§ WHAT THE TASK ASKS: Once you find the line with "q).ctx.toNat).level ≠ 3 →" in the data that follows, repeat it and every line after it exactly, through the line with "its signals, SIGNAL".

§ RAW DATA:
....................

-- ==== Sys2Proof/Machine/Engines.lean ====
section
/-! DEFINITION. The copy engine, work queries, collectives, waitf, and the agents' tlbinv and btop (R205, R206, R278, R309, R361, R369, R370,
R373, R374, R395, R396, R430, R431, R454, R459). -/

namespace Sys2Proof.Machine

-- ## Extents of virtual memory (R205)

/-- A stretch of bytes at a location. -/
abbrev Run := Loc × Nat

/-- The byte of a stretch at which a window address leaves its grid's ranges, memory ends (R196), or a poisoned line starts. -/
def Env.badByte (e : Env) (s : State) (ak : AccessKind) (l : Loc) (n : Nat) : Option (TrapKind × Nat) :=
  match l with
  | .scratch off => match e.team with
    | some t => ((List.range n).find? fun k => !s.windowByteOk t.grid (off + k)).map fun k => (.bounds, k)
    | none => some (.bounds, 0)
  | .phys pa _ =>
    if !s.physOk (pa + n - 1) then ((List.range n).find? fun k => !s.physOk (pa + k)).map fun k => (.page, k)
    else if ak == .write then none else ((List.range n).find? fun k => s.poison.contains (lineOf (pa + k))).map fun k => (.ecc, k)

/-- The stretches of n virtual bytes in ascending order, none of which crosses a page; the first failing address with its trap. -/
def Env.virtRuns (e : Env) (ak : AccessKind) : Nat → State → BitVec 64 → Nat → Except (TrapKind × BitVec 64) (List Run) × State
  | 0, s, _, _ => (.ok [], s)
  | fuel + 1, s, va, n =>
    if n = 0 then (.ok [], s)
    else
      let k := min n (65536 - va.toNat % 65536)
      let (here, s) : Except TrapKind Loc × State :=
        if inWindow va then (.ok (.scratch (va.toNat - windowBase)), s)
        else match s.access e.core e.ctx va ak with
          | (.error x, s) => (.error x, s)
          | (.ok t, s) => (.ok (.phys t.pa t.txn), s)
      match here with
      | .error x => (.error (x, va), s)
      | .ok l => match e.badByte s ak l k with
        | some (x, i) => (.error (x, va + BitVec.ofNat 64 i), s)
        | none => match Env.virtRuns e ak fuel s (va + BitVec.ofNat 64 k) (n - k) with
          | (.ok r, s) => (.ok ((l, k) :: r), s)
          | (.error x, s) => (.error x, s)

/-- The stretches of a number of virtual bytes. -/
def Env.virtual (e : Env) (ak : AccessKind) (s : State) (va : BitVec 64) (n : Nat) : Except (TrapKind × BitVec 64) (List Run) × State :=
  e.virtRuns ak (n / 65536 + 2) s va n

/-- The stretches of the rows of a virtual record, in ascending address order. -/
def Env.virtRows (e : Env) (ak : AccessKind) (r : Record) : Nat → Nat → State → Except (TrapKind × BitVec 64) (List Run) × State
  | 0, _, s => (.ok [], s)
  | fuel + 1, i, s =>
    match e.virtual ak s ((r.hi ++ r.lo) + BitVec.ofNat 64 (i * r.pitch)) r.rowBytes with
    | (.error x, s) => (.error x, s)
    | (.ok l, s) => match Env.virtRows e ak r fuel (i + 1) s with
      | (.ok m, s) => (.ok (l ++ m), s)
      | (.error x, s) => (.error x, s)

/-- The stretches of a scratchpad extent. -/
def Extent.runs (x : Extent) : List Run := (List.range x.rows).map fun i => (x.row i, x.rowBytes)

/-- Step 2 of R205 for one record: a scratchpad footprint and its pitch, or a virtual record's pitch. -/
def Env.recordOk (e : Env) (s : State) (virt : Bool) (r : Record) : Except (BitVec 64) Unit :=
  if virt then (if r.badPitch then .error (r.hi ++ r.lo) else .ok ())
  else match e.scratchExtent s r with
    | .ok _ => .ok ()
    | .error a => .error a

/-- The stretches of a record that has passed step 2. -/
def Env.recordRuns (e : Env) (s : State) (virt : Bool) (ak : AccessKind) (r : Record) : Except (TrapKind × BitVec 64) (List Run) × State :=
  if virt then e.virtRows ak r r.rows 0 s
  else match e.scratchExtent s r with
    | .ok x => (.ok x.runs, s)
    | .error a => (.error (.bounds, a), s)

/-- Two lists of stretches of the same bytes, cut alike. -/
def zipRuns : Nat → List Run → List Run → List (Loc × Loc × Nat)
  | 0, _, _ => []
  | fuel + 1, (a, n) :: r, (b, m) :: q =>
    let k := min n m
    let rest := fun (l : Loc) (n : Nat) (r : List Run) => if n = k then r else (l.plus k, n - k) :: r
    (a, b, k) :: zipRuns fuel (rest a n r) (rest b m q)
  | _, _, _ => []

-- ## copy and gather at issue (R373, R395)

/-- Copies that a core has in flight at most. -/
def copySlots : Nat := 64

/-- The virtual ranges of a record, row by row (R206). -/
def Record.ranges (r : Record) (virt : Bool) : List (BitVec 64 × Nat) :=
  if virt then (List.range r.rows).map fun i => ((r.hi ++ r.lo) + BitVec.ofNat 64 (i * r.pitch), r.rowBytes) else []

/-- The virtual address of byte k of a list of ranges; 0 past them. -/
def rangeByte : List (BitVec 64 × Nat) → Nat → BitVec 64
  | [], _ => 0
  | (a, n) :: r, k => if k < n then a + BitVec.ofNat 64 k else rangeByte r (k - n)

....................

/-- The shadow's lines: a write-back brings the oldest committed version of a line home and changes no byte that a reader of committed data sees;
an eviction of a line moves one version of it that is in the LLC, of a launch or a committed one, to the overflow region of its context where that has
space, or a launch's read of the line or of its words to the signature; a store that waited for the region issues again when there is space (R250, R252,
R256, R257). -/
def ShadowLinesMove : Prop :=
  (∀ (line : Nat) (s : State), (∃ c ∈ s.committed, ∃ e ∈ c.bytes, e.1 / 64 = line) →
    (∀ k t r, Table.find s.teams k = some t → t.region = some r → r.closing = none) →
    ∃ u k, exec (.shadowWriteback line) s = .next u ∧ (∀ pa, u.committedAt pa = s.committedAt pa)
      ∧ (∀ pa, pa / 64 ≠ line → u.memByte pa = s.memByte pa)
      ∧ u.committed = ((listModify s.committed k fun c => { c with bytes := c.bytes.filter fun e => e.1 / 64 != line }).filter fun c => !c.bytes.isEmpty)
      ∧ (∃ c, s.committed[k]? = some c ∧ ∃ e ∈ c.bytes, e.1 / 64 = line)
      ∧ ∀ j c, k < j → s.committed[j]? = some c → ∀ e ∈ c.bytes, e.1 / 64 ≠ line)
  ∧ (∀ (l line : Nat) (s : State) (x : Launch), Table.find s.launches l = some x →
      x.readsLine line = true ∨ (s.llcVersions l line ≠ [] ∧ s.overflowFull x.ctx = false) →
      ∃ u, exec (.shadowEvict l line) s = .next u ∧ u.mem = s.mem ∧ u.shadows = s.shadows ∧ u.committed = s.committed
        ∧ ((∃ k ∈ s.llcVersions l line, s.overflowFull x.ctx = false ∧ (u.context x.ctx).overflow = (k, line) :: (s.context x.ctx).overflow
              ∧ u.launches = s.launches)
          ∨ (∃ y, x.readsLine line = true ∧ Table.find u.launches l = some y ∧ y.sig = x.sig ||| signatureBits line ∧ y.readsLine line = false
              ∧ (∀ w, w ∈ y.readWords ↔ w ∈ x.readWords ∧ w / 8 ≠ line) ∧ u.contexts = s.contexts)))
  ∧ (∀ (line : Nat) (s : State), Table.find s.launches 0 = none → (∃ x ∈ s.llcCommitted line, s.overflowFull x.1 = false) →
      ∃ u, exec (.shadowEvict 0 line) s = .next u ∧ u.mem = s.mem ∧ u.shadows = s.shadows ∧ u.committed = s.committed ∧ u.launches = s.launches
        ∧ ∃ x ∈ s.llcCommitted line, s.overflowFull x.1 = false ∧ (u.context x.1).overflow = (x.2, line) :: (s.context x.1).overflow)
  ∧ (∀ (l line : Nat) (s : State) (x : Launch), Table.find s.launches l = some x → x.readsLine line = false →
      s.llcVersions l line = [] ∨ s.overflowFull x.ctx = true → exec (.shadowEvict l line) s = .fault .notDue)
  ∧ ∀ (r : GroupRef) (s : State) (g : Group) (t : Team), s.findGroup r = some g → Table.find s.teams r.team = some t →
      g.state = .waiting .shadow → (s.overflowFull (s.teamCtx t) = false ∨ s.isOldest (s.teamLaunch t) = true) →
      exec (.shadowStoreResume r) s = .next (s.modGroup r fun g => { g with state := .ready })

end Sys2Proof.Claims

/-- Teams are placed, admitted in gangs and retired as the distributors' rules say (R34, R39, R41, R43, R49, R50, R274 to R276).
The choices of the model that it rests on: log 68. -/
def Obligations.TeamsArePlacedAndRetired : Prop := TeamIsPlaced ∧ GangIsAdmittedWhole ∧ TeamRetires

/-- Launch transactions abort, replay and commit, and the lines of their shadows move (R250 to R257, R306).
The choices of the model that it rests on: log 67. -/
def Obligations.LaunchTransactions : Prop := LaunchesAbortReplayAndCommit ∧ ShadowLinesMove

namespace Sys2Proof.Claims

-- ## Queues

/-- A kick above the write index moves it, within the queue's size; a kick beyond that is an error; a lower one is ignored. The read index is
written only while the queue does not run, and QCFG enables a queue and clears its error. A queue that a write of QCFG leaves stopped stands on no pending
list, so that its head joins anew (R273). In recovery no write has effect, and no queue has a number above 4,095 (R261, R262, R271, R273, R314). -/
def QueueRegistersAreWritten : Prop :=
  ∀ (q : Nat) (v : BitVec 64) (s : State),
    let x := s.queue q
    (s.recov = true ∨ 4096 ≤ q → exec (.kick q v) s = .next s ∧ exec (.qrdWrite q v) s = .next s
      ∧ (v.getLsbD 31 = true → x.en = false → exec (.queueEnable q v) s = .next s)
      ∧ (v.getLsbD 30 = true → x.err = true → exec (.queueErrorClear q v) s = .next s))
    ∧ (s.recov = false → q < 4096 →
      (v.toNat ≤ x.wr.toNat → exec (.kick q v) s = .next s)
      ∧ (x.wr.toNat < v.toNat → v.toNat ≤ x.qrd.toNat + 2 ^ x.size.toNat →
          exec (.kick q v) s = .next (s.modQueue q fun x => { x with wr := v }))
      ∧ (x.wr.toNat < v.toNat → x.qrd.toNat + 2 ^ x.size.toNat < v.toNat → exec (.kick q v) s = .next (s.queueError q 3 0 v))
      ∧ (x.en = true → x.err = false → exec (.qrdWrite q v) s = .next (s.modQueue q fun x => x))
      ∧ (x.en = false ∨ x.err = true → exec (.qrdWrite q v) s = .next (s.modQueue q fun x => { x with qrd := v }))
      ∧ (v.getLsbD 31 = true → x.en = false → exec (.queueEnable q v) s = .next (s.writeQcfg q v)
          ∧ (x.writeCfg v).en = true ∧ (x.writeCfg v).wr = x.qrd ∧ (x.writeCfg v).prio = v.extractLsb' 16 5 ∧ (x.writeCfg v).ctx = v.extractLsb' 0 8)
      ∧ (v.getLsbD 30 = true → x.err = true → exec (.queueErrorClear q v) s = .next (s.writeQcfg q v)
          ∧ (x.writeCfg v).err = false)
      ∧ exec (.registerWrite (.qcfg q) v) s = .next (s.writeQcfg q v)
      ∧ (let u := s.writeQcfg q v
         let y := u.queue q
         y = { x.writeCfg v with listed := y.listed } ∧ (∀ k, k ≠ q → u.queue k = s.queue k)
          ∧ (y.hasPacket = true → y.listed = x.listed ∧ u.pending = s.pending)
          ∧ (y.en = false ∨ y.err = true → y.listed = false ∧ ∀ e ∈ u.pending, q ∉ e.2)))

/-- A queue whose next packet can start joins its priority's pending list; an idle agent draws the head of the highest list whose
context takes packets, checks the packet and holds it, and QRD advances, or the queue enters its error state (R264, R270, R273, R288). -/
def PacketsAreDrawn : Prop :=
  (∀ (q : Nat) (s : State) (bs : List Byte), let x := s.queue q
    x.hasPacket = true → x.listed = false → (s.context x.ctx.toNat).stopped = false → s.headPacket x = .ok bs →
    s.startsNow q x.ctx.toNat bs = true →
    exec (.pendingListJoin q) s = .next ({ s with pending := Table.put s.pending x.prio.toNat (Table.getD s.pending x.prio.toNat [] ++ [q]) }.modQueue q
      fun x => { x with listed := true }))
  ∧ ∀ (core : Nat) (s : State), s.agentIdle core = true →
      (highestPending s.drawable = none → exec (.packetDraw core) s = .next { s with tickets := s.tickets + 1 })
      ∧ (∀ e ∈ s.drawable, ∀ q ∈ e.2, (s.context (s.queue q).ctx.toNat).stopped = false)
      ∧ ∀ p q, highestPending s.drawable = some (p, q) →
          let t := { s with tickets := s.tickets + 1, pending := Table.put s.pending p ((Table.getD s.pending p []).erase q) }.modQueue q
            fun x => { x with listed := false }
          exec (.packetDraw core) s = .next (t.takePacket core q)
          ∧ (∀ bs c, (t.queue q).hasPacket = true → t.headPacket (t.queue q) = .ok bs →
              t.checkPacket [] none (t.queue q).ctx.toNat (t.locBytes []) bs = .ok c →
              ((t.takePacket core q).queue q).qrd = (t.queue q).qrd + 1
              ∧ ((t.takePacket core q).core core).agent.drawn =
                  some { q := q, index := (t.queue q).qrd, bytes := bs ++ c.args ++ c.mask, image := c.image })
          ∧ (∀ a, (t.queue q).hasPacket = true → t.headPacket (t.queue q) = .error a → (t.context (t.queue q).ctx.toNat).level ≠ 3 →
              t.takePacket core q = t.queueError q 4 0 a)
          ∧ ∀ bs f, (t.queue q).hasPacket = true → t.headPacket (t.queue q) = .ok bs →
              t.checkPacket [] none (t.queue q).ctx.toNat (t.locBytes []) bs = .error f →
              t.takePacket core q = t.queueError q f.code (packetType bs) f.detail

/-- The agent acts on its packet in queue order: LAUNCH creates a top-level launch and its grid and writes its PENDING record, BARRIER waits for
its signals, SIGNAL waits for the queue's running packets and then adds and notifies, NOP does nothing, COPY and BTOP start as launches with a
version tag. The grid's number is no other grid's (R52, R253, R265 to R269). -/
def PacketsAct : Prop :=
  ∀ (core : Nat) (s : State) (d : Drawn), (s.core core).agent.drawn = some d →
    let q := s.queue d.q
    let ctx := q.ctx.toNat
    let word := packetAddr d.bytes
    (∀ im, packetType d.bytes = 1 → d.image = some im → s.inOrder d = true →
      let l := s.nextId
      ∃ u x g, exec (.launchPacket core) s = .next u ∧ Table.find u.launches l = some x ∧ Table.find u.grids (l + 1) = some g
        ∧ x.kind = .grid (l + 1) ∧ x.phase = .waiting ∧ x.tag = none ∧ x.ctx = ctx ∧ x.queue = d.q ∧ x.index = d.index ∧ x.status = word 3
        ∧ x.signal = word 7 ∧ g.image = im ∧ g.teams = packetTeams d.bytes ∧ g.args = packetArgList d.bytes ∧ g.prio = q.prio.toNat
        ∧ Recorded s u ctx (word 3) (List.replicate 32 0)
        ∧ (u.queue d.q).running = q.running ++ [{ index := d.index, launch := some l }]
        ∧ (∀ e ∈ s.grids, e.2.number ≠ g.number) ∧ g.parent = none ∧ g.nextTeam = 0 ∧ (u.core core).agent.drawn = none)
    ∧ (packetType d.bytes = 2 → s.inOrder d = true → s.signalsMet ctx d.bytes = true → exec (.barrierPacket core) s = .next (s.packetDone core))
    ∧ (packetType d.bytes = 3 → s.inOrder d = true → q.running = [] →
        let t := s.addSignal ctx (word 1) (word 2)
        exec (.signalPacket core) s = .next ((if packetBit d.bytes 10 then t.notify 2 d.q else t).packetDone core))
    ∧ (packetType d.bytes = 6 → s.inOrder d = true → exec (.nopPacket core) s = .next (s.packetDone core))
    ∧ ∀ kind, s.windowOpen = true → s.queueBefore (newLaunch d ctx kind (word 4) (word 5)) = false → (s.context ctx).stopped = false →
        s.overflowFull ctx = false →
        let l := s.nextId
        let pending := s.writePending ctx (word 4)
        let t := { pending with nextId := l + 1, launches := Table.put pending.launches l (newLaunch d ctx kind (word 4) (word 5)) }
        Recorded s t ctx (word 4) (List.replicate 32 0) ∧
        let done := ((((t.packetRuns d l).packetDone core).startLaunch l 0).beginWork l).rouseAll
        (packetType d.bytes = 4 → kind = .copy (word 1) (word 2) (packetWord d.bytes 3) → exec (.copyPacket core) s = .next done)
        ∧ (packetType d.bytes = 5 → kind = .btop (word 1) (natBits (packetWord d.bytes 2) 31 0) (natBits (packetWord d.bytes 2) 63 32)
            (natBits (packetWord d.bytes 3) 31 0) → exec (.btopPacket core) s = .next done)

....................

§ ANSWER FOR THIS EXERCISE:
          ∧ (∀ a, (t.queue q).hasPacket = true → t.headPacket (t.queue q) = .error a → (t.context (t.queue q).ctx.toNat).level ≠ 3 →
              t.takePacket core q = t.queueError q 4 0 a)
          ∧ ∀ bs f, (t.queue q).hasPacket = true → t.headPacket (t.queue q) = .ok bs →
              t.checkPacket [] none (t.queue q).ctx.toNat (t.locBytes []) bs = .error f →
              t.takePacket core q = t.queueError q f.code (packetType bs) f.detail

/-- The agent acts on its packet in queue order: LAUNCH creates a top-level launch and its grid and writes its PENDING record, BARRIER waits for
its signals, SIGNAL waits for the queue's running packets and then adds and notifies, NOP does nothing, COPY and BTOP start as launches with a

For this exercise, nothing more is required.